Diakuinya, bahwa pembangunan dermaga sandar ini atas usulan masyarakat agar dibangun di Tanjung Luar, tapi tidak terlaksana.

"Info yang kami dapatkan saat itu bahwa areal ini milik Dinas Perikanan dan Kelautan NTB," ujarnya.

Karena itu, ia merasa heran munculnya penolakan dari berbagai pihak yang menjadi perbincangan hangat di media massa.

"Program yang baik dan bagus kok ditolak.

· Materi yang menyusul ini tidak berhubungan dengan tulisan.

theorem EnumSearch.enumMatch_eq {r : Option (BitVec 2 × Nat)} (h : EnumSearch F raw r) : enumMatch F raw = r := by
  have hitem (hi : ∀ e ∈ F.items, e.value ≠ raw) : F.items.findIdx? (fun e => e.value == raw) = none := by
    simpa using hi
  cases h with
  | item h =>
    have hj := (findIdx?_eq_some_iff_firstAt fun e : EnumItem => e.value == raw).mpr
      ⟨_, by simpa only [beq_iff_eq] using h⟩
    simp [enumMatch, hj]
  | range hi h =>
    have hj := (findIdx?_eq_some_iff_firstAt fun e : EnumRange => decide (e.start ≤ raw) && decide (raw ≤ e.stop)).mpr
      ⟨_, by simpa only [Bool.and_eq_true, decide_eq_true_eq] using h⟩
    simp [enumMatch, hitem hi, hj]
  | unmapped hi h =>
    have hnone : F.ranges.findIdx? (fun e => decide (e.start ≤ raw) && decide (raw ≤ e.stop)) = none := by
      simpa using h
    simp [enumMatch, hitem hi, hnone]

theorem enumMatch_eq_iff {r : Option (BitVec 2 × Nat)} : enumMatch F raw = r ↔ EnumSearch F raw r :=
  ⟨fun h => h ▸ enumSearch_enumMatch, EnumSearch.enumMatch_eq⟩

end

/-- Settles O40: `EnumMatch` computes `EnumSearch`, whose three cases are the clauses. -/
theorem enumMatchPrecedence : Obligations.EnumMatchPrecedence := by
  intro F raw
  simp only [enumMatch_eq_iff]
  refine ⟨fun j => ⟨?_, ?_⟩, fun j => ⟨?_, ?_⟩, ⟨?_, ?_⟩, fun m j h => ?_⟩
  · rintro (⟨hget, hv, hleast⟩ | _)
    exact ⟨⟨_, hget, hv⟩, hleast⟩
  · rintro ⟨⟨e, hget, hv⟩, hleast⟩
    exact .item ⟨hget, hv, hleast⟩
  · rintro (_ | ⟨hi, hget, hv, hleast⟩)
    exact ⟨hi, ⟨_, hget, hv⟩, hleast⟩
  · rintro ⟨hi, ⟨e, hget, hv⟩, hleast⟩
    exact .range hi ⟨hget, hv, hleast⟩
  · rintro (_ | _ | ⟨hi, h⟩)
    exact ⟨hi, h⟩
  · rintro ⟨hi, h⟩
    exact .unmapped hi h
  · exact enumMatch_kind (enumMatch_eq_iff.mpr h)

end Sys2Proof.Machine

/-! What one descriptor of a block decodes to (R174), and the words of a field record (R50). -/

namespace Sys2Proof.Machine

section
variable {F : FieldDesc} {vd vs v : List Bool} {i raw : Nat}

theorem descVector_eq (F : FieldDesc) (vd vs : List Bool) : descVector F vd vs = if F.src = .data then vd else vs := by
  unfold descVector
  cases F.src <;> rfl

/-- A descriptor whose range leaves its vector, or whose size is not 1..64, gives no record. -/
theorem decodeField_of_not_fits (h : descFits F (descVector F vd vs).length = false) (i : Nat) :
    decodeField vd vs F i = none := by
  simp [decodeField, h]

/-- The records of a block are its descriptors' one after the other. -/
theorem fieldDecode_concat (blk : DataBlock) (vd vs : List Bool) (F : FieldDesc) :
    fieldDecode { blk with fields := blk.fields ++ [F] } vd vs =
      fieldDecode blk vd vs ++ (decodeField vd vs F blk.fields.length).toList := by
  simp only [fieldDecode, List.zipIdx_append, List.filterMap_append, Nat.zero_add]
  cases h : decodeField vd vs F blk.fields.length <;> simp [h]

section
variable (hfits : descFits F (descVector F vd vs).length = true)
  (hraw : raw = bitsToInt (((descVector F vd vs).drop F.offset).take F.size))
include hfits hraw

theorem decodeField_enum_unmapped (hk : F.kind = .enum) (hm : enumMatch F raw = none) :
    decodeField vd vs F i = none := by
  simp [decodeField, hfits, slice_add, ← hraw, hk, hm]

theorem decodeField_enum {m : BitVec 2} {j : Nat} (hk : F.kind = .enum) (hm : enumMatch F raw = some (m, j)) :
    decodeField vd vs F i =
      some { shortcut := F.shortcut, kind := .enum, fmatch := m, raw := BitVec.ofNat 64 raw
             item := BitVec.ofNat 16 j, desc := BitVec.ofNat 16 i, scaled := false, display := 0 } := by
  simp [decodeField, hfits, slice_add, ← hraw, hk, hm]

theorem decodeField_scaled (hk : F.kind = .value) (hs : F.scale ≠ none) :
    decodeField vd vs F i =
      some { shortcut := F.shortcut, kind := .value, fmatch := 0, raw := BitVec.ofNat 64 raw, item := 0
             desc := BitVec.ofNat 16 i, scaled := true, display := Config.scale F raw } := by
  have hs : F.scale.isSome = true := Option.isSome_iff_ne_none.mpr hs
  simp [decodeField, hfits, slice_add, ← hraw, hk, hs]

theorem decodeField_plain (hk : F.kind = .status ∨ F.kind = .value ∧ F.scale = none) :
    decodeField vd vs F i =
      some { shortcut := F.shortcut, kind := F.kind, fmatch := 0, raw := BitVec.ofNat 64 raw, item := 0
             desc := BitVec.ofNat 16 i, scaled := false, display := 0 } := by
  rcases hk with hk | ⟨hk, hs⟩
  · simp [decodeField, hfits, slice_add, ← hraw, hk]
  · simp [decodeField, hfits, slice_add, ← hraw, hk, hs]

end

end

/-- A raw value of at most 64 bits keeps them all in RAW (R50). -/
theorem bitsToInt_take_lt (v : List Bool) {n : Nat} (hn : n ≤ 64) : bitsToInt (v.take n) < 2 ^ 64 :=
  (bitsToInt_lt _).trans_le (Nat.pow_le_pow_right (by decide) ((List.length_take_le n v).trans hn))

/-- Settles O41: a block with one more descriptor has that descriptor's records at the end, none or one by its kind. -/
theorem fieldDecodeRecords : Obligations.FieldDecodeRecords := by
  intro blk vd vs
  refine ⟨rfl, fun F v hv => ⟨_, fieldDecode_concat blk vd vs F, fun hout => ?_, fun h1 h64 hin raw hraw => ?_⟩⟩
  all_goals rw [← descVector_eq] at hv; subst hv
  · have hfits : descFits F (descVector F vd vs).length = false := by
      rw [← Bool.not_eq_true, descFits_iff]
      omega
    rw [decodeField_of_not_fits hfits, Option.toList_none]
  · have hfits := (descFits_iff F _).mpr ⟨by omega, h64, hin⟩
    refine ⟨hraw ▸ bitsToInt_take_lt _ h64, fun hk hm => ?_, fun hk m j hm => ?_, fun hk hs => ?_, fun hk => ?_⟩
    · rw [decodeField_enum_unmapped hfits hraw hk hm, Option.toList_none]
    · rw [decodeField_enum hfits hraw hk hm, Option.toList_some]
    · rw [decodeField_scaled hfits hraw hk hs, Option.toList_some]
    · rw [decodeField_plain hfits hraw hk, Option.toList_some]

/-- Fields of these widths, put together, stand at the places R50 gives them in word 0 of a record. -/
theorem recordWord_fields (z : BitVec 11) (scaled : Bool) (m k : BitVec 2) (sc : BitVec 16)
    {w : BitVec (11 + 1 + 2 + 2 + 16)} (hw : w = z ++ BitVec.ofBool scaled ++ m ++ k ++ sc) :
    w.extractLsb' 0 16 = sc ∧ w.extractLsb' 16 2 = k ∧ w.extractLsb' 18 2 = m ∧ w.getLsbD 20 = scaled ∧
      w.extractLsb' 21 11 = z := by
  subst hw
  refine ⟨BitVec.extractLsb'_append_eq_right, ?_, ?_, ?_, ?_⟩
  · rw [BitVec.extractLsb'_append_eq_of_le (by decide), BitVec.extractLsb'_append_eq_right]
  · rw [BitVec.extractLsb'_append_eq_of_le (by decide), BitVec.extractLsb'_append_eq_of_le (by decide),
      BitVec.extractLsb'_append_eq_right]
  · simp only [BitVec.getLsbD_append]
    simp
  · rw [BitVec.extractLsb'_append_eq_of_le (by decide), BitVec.extractLsb'_append_eq_of_le (by decide),
      BitVec.extractLsb'_append_eq_of_le (by decide), BitVec.extractLsb'_append_eq_left]

section
variable (r : FieldRec)

/-- Word 0 of a record, field by field (R50). -/
theorem FieldRec.word_zero_fields :
    (r.word 0).extractLsb' 0 16 = r.shortcut ∧ (r.word 0).extractLsb' 16 2 = kindCode r.kind ∧
      (r.word 0).extractLsb' 18 2 = r.fmatch ∧ (r.word 0).getLsbD 20 = r.scaled ∧
      (r.word 0).extractLsb' 21 11 = 0 :=
  recordWord_fields 0 r.scaled r.fmatch (kindCode r.kind) r.shortcut rfl

/-- A record has five words (R50). -/
theorem FieldRec.word_of_ge {w : Nat} (h : 5 ≤ w) : r.word w = 0 := by
  obtain ⟨v, rfl⟩ := Nat.exists_eq_add_of_le' h
  rfl

/-- Word 3 of a record (R50). -/
theorem FieldRec.word_three_fields :
    (r.word 3).extractLsb' 0 16 = r.item ∧ (r.word 3).extractLsb' 16 16 = r.desc :=
  ⟨BitVec.extractLsb'_append_eq_right, BitVec.extractLsb'_append_eq_left⟩

end

end Sys2Proof.Machine

/-! The commands of the field codec (R173, R177, R179): what each leaves, written as a change of the state it started
from. -/

namespace Sys2Proof.Machine

section
variable {s : State} {blk : DataBlock}

/-! ### PSEL -/

theorem State.selected_of_invalid (h : s.psel.valid = false) : s.selected = none := by
  simp [State.selected, h]

theorem State.selected_of_valid (h : s.psel.valid = true) :
    s.selected = catalogBlock s.cfg.catalog s.psel.entry.toNat s.psel.block.toNat := if_pos h

/-- A block of a legal catalog, selected, reads as its two indices below VALID (R49, R173). -/
theorem word_pselOf {x y : Nat} (hx : x < 32768) (hy : y < 65536) :
    (pselOf x y).word = BitVec.ofNat 32 (2 ^ 31 + 2 ^ 16 * x + y) := by
  apply BitVec.eq_of_toNat_eq
  rw [Psel.toNat_word, pselOf_entry hx, pselOf_block hy, BitVec.toNat_ofNat]
  simp only [pselOf, if_true]
  omega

Padahal, manfaatnya sangat besar untuk kemajuan pariwisata di wilayah selatan Lombok Timur," ucapnya.

Menurutnya, dermaga sandar di Pantai Pink adalah kebutuhan yang sangat mendesak untuk mendukung wisata di objek wisata itu.

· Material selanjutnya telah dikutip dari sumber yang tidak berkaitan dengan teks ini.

-- ==== Sys2Proof/Machine/Multiply.lean ====
section
/-! DEFINITION. The multiplies (R330 to R338). -/

namespace Sys2Proof.Machine

/-- The commit of MUL and MLA: the result, the flags when S = 1, the advance (R330, R332). -/
def mulCommit (sf : Bool) (rd : Reg) (r : Word) (s : State) : Result :=
  .next (((if sf then mulFlags (r.getLsbD 31) (r == 0) s else s).setReg rd r).advance)

/-- MUL (R330); the n field is ignored. -/
def execMul (cond : Cond) (sf : Bool) (rd _sbzRn rs rm : Reg) (s : State) : Result :=
  armInstr cond s
    (if rd = 15 ∨ rm = 15 ∨ rs = 15 then .fault (.unpredictable .mulPcOperand)
     else if rd = rm then .fault (.unpredictable .mulRdIsRm)
     else mulCommit sf rd (mul32 (s.reg rm) (s.reg rs)) s)

/-- MLA (R332). -/
def execMla (cond : Cond) (sf : Bool) (rd rn rs rm : Reg) (s : State) : Result :=
  armInstr cond s
    (if rd = 15 ∨ rm = 15 ∨ rs = 15 ∨ rn = 15 then .fault (.unpredictable .mlaPcOperand)
     else if rd = rm then .fault (.unpredictable .mlaRdIsRm)
     else mulCommit sf rd (mla32 (s.reg rm) (s.reg rs) (s.reg rn)) s)

/-- What the four long multiplies share: the operand checks, the two result registers, the flags (R333). Where an r15 operand and an
overlap apply at once, the reason reported is the r15 operand's (DEDUCED, log entry 10). -/
def longMul (f : Word → Word → Word → Word → BitVec 64) (cond : Cond) (sf : Bool) (rdHi rdLo rs rm : Reg) (s : State) :
    Result :=
  armInstr cond s
    (if rdHi = 15 ∨ rdLo = 15 ∨ rm = 15 ∨ rs = 15 then .fault (.unpredictable .longMulPcOperand)
     else if rdHi = rdLo ∨ rdHi = rm ∨ rdLo = rm then .fault (.unpredictable .longMulOverlap)
     else
       let r := f (s.reg rm) (s.reg rs) (s.reg rdHi) (s.reg rdLo)
       .next
         ((((if sf then longMulFlags (r.getLsbD 63) (r == 0) s else s).setReg rdLo (fieldAt r 0 32)).setReg rdHi
             (fieldAt r 32 32)).advance))

/-- UMULL (R334). -/
def execUmull (cond : Cond) (sf : Bool) (rdHi rdLo rs rm : Reg) (s : State) : Result :=
  longMul (fun m x _ _ => umul64 m x) cond sf rdHi rdLo rs rm s

/-- UMLAL (R335). -/
def execUmlal (cond : Cond) (sf : Bool) (rdHi rdLo rs rm : Reg) (s : State) : Result :=
  longMul umla64 cond sf rdHi rdLo rs rm s

/-- SMULL (R336). -/
def execSmull (cond : Cond) (sf : Bool) (rdHi rdLo rs rm : Reg) (s : State) : Result :=
  longMul (fun m x _ _ => smul64 m x) cond sf rdHi rdLo rs rm s

/-- SMLAL (R337). -/
def execSmlal (cond : Cond) (sf : Bool) (rdHi rdLo rs rm : Reg) (s : State) : Result :=
  longMul smla64 cond sf rdHi rdLo rs rm s

end Sys2Proof.Machine
end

"Sekali lagi, itu adalah kebutuhan di Pantai Pink," katanya.

Di lain pihak Kelompok Tani Hutan (pengelola areal publik Pantai Pink) yang diwakili Turmuzi mengatakan, pembangunan dermaga "jetty" oleh Dinas Pariwisata NTB sangat relevan dengan kebutuhan kelompok tani hutan selaku pengelola area publik yang dipercaya pemerintah melalui kemitraan dengan KPH Rinjani Timur.

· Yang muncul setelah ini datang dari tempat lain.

/-- R116: bits 27:23, 22 and A, S = 1, then 0001, 0010, Rs = r3, 1001, Rm = r4 -/
theorem test_decode_multiply :
    decodeArm 0b1110_00000_0_0_1_0001_0010_0011_1001_0100 = .ok (.mul .al true 1 2 3 4)
      ∧ decodeArm 0b1110_00000_0_1_1_0001_0010_0011_1001_0100 = .ok (.mla .al true 1 2 3 4)
      ∧ decodeArm 0b1110_00001_0_0_1_0001_0010_0011_1001_0100 = .ok (.umull .al true 1 2 3 4)
      ∧ decodeArm 0b1110_00001_0_1_1_0001_0010_0011_1001_0100 = .ok (.umlal .al true 1 2 3 4)
      ∧ decodeArm 0b1110_00001_1_0_1_0001_0010_0011_1001_0100 = .ok (.smull .al true 1 2 3 4)
      ∧ decodeArm 0b1110_00001_1_1_1_0001_0010_0011_1001_0100 = .ok (.smlal .al true 1 2 3 4) :=
  ⟨rfl, rfl, rfl, rfl, rfl, rfl⟩

/-- R117: bit 22 is B, Rn = r1, Rd = r2, 0000, 1001, Rm = r4 -/
theorem test_decode_swap :
    decodeArm 0b1110_00010_0_00_0001_0010_0000_1001_0100 = .ok (.swp .al 1 2 4)
      ∧ decodeArm 0b1110_00010_1_00_0001_0010_0000_1001_0100 = .ok (.swpb .al 1 2 4) :=
  ⟨rfl, rfl⟩

/-- R119: I, P, U, B, W, L, Rn = r1, Rd = r2, the offset; P = 0 and W = 1 is the T form -/
theorem test_decode_single :
    decodeArm 0b1110_01_0_1_0_0_0_1_0001_0010_100000000001 = .ok (.ldr .al .offset false 1 2 (.imm 0x801))
      ∧ decodeArm 0b1110_01_1_1_1_0_1_1_0001_0010_00101_01_0_0100 = .ok (.ldr .al .pre true 1 2 (.reg 5 .lsr 4))
      ∧ decodeArm 0b1110_01_0_0_1_0_0_1_0001_0010_000000000100 = .ok (.ldr .al .post true 1 2 (.imm 4))
      ∧ decodeArm 0b1110_01_0_0_1_0_1_1_0001_0010_000000000100 = .ok (.ldrt .al true 1 2 (.imm 4))
      ∧ decodeArm 0b1110_01_0_1_0_0_0_0_0001_0010_100000000001 = .ok (.str .al .offset false 1 2 (.imm 0x801))
      ∧ decodeArm 0b1110_01_1_1_1_0_1_0_0001_0010_00101_01_0_0100 = .ok (.str .al .pre true 1 2 (.reg 5 .lsr 4))
      ∧ decodeArm 0b1110_01_0_0_1_0_0_0_0001_0010_000000000100 = .ok (.str .al .post true 1 2 (.imm 4))
      ∧ decodeArm 0b1110_01_0_0_1_0_1_0_0001_0010_000000000100 = .ok (.strt .al true 1 2 (.imm 4))
      ∧ decodeArm 0b1110_01_0_1_0_1_0_1_0001_0010_100000000001 = .ok (.ldrb .al .offset false 1 2 (.imm 0x801))
      ∧ decodeArm 0b1110_01_1_1_1_1_1_1_0001_0010_00101_01_0_0100 = .ok (.ldrb .al .pre true 1 2 (.reg 5 .lsr 4))
      ∧ decodeArm 0b1110_01_0_0_1_1_0_1_0001_0010_000000000100 = .ok (.ldrb .al .post true 1 2 (.imm 4))
      ∧ decodeArm 0b1110_01_0_0_1_1_1_1_0001_0010_000000000100 = .ok (.ldrbt .al true 1 2 (.imm 4))
      ∧ decodeArm 0b1110_01_0_1_0_1_0_0_0001_0010_100000000001 = .ok (.strb .al .offset false 1 2 (.imm 0x801))
      ∧ decodeArm 0b1110_01_1_1_1_1_1_0_0001_0010_00101_01_0_0100 = .ok (.strb .al .pre true 1 2 (.reg 5 .lsr 4))
      ∧ decodeArm 0b1110_01_0_0_1_1_0_0_0001_0010_000000000100 = .ok (.strb .al .post true 1 2 (.imm 4))
      ∧ decodeArm 0b1110_01_0_0_1_1_1_0_0001_0010_000000000100 = .ok (.strbt .al true 1 2 (.imm 4)) :=
  ⟨rfl, rfl, rfl, rfl, rfl, rfl, rfl, rfl, rfl, rfl, rfl, rfl, rfl, rfl, rfl, rfl⟩

/-- R118: P, U, I, W, L, Rn = r1, Rd = r2, high nibble, 1, SH, 1, low nibble or Rm -/
theorem test_decode_halfword :
    decodeArm 0b1110_000_1_0_1_0_1_0001_0010_1010_1_01_1_0101 = .ok (.ldrh .al .offset false 1 2 (.imm 0xA5))
      ∧ decodeArm 0b1110_000_1_1_0_1_1_0001_0010_0000_1_01_1_0100 = .ok (.ldrh .al .pre true 1 2 (.reg 4))
      ∧ decodeArm 0b1110_000_0_1_1_1_1_0001_0010_0000_1_01_1_0010 = .ok (.ldrh .al .postW true 1 2 (.imm 2))
      ∧ decodeArm 0b1110_000_1_0_1_0_0_0001_0010_1010_1_01_1_0101 = .ok (.strh .al .offset false 1 2 (.imm 0xA5))
      ∧ decodeArm 0b1110_000_1_1_0_1_0_0001_0010_0000_1_01_1_0100 = .ok (.strh .al .pre true 1 2 (.reg 4))
      ∧ decodeArm 0b1110_000_0_1_1_1_0_0001_0010_0000_1_01_1_0010 = .ok (.strh .al .postW true 1 2 (.imm 2))
      ∧ decodeArm 0b1110_000_1_0_1_0_1_0001_0010_1010_1_10_1_0101 = .ok (.ldrsb .al .offset false 1 2 (.imm 0xA5))
      ∧ decodeArm 0b1110_000_1_1_0_1_1_0001_0010_0000_1_10_1_0100 = .ok (.ldrsb .al .pre true 1 2 (.reg 4))
      ∧ decodeArm 0b1110_000_0_1_1_1_1_0001_0010_0000_1_10_1_0010 = .ok (.ldrsb .al .postW true 1 2 (.imm 2))
      ∧ decodeArm 0b1110_000_1_0_1_0_1_0001_0010_1010_1_11_1_0101 = .ok (.ldrsh .al .offset false 1 2 (.imm 0xA5))
      ∧ decodeArm 0b1110_000_1_1_0_1_1_0001_0010_0000_1_11_1_0100 = .ok (.ldrsh .al .pre true 1 2 (.reg 4))
      ∧ decodeArm 0b1110_000_0_1_1_1_1_0001_0010_0000_1_11_1_0010 = .ok (.ldrsh .al .postW true 1 2 (.imm 2)) :=
  ⟨rfl, rfl, rfl, rfl, rfl, rfl, rfl, rfl, rfl, rfl, rfl, rfl⟩

/-- R121: P, U, S, W, L, Rn = r1, the register list -/
theorem test_decode_block :
    decodeArm 0b1110_100_0_0_0_1_1_0001_1000000000010100 = .ok (.ldmda .al true 1 0x8014)
      ∧ decodeArm 0b1110_100_0_1_0_1_1_0001_1000000000010100 = .ok (.ldmia .al true 1 0x8014)
      ∧ decodeArm 0b1110_100_1_0_0_1_1_0001_1000000000010100 = .ok (.ldmdb .al true 1 0x8014)
      ∧ decodeArm 0b1110_100_1_1_0_1_1_0001_1000000000010100 = .ok (.ldmib .al true 1 0x8014)
      ∧ decodeArm 0b1110_100_0_0_0_1_0_0001_1000000000010100 = .ok (.stmda .al true 1 0x8014)
      ∧ decodeArm 0b1110_100_0_1_0_1_0_0001_1000000000010100 = .ok (.stmia .al true 1 0x8014)
      ∧ decodeArm 0b1110_100_1_0_0_1_0_0001_1000000000010100 = .ok (.stmdb .al true 1 0x8014)
      ∧ decodeArm 0b1110_100_1_1_0_1_0_0001_1000000000010100 = .ok (.stmib .al true 1 0x8014)
      ∧ decodeArm 0b1110_100_0_0_1_1_1_0001_1000000000010100 = .ok (.ldmReturn .al .da true 1 0x8014)
      ∧ decodeArm 0b1110_100_0_1_1_1_1_0001_1000000000010100 = .ok (.ldmReturn .al .ia true 1 0x8014)
      ∧ decodeArm 0b1110_100_1_0_1_1_1_0001_1000000000010100 = .ok (.ldmReturn .al .db true 1 0x8014)
      ∧ decodeArm 0b1110_100_1_1_1_1_1_0001_1000000000010100 = .ok (.ldmReturn .al .ib true 1 0x8014)
      ∧ decodeArm 0b1110_100_0_0_1_0_1_0001_0000000000010100 = .ok (.ldmUser .al .da false 1 0x0014)
      ∧ decodeArm 0b1110_100_0_1_1_0_1_0001_0000000000010100 = .ok (.ldmUser .al .ia false 1 0x0014)
      ∧ decodeArm 0b1110_100_1_0_1_0_1_0001_0000000000010100 = .ok (.ldmUser .al .db false 1 0x0014)
      ∧ decodeArm 0b1110_100_1_1_1_0_1_0001_0000000000010100 = .ok (.ldmUser .al .ib false 1 0x0014)
      ∧ decodeArm 0b1110_100_0_0_1_0_0_0001_1000000000010100 = .ok (.stmUser .al .da false 1 0x8014)
      ∧ decodeArm 0b1110_100_0_1_1_0_0_0001_1000000000010100 = .ok (.stmUser .al .ia false 1 0x8014)
      ∧ decodeArm 0b1110_100_1_0_1_0_0_0001_1000000000010100 = .ok (.stmUser .al .db false 1 0x8014)
      ∧ decodeArm 0b1110_100_1_1_1_0_0_0001_1000000000010100 = .ok (.stmUser .al .ib false 1 0x8014) :=
  ⟨rfl, rfl, rfl, rfl, rfl, rfl, rfl, rfl, rfl, rfl, rfl, rfl, rfl, rfl, rfl, rfl, rfl, rfl, rfl, rfl⟩

/-- R122, R123: the L bit and the offset; BX with Rm = r14 -/
theorem test_decode_branch :
    decodeArm 0b0001_101_0_100000000000000000000001 = .ok (.b .ne 0x800001)
      ∧ decodeArm 0b0001_101_1_100000000000000000000001 = .ok (.bl .ne 0x800001)
      ∧ decodeArm 0b1110_0001_0010_1111_1111_1111_0001_1110 = .ok (.bx .al 14) :=
  ⟨rfl, rfl, rfl⟩

/-- R115: bit 22 is R; MRS to r2, MSR with field_mask 1001 from r4, and with rotate_imm 4, imm8 0xD3 -/
theorem test_decode_psr :
    decodeArm 0b1110_00010_0_00_1111_0010_000000000000 = .ok (.mrs .al false 2)
      ∧ decodeArm 0b1110_00010_1_00_1111_0010_000000000000 = .ok (.mrs .al true 2)
      ∧ decodeArm 0b1110_00010_0_10_1001_1111_00000000_0100 = .ok (.msrCpsrReg .al 9 4)
      ∧ decodeArm 0b1110_00010_1_10_1001_1111_00000000_0100 = .ok (.msrSpsrReg .al 9 4)
      ∧ decodeArm 0b1110_00110_0_10_1001_1111_0100_11010011 = .ok (.msrCpsrImm .al 9 4 0xD3)
      ∧ decodeArm 0b1110_00110_1_10_1001_1111_0100_11010011 = .ok (.msrSpsrImm .al 9 4 0xD3) :=
  ⟨rfl, rfl, rfl, rfl, rfl, rfl⟩

/-- R120, R124, R125: SWI, the Undefined family, and the coprocessor space, with the ignored bits kept -/
theorem test_decode_traps :
    decodeArm 0b1110_1111_000000000000000000010010 = .ok (.swi .al 0x12)
      ∧ decodeArm 0b1110_011_11111000000000000111_1_0000 = .ok (.und .al 0xF8007 0)
      ∧ decodeArm 0b1110_1110_1000000000000000001_0_0010 = .ok (.cdp .al 0x40001 2)
      ∧ decodeArm 0b1110_1110_100_0_000000000000001_1_0010 = .ok (.mcr .al 4 1 2)
      ∧ decodeArm 0b1110_1110_100_1_000000000000001_1_0010 = .ok (.mrc .al 4 1 2)
      ∧ decodeArm 0b1110_110_1000_0_00000000000000000001 = .ok (.stc .al 8 1)
      ∧ decodeArm 0b1110_110_1000_1_00000000000000000001 = .ok (.ldc .al 8 1) :=
  ⟨rfl, rfl, rfl, rfl, rfl, rfl, rfl⟩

"Karena dermaga itu merupakan akses penting yang dibutuhkan wisatawan ketika menggunakan jalur laut," katanya.

Selain itu Turmuzi menyebutkan dermaga itu selaras dengan konsep peruntukan area publik Pantai Pink sebagai objek wisata lingkungan yang membutuhkan penanganan dampak kerusakan ekosistem laut akibat pembuangan jangkar sembarangan oleh nelayan.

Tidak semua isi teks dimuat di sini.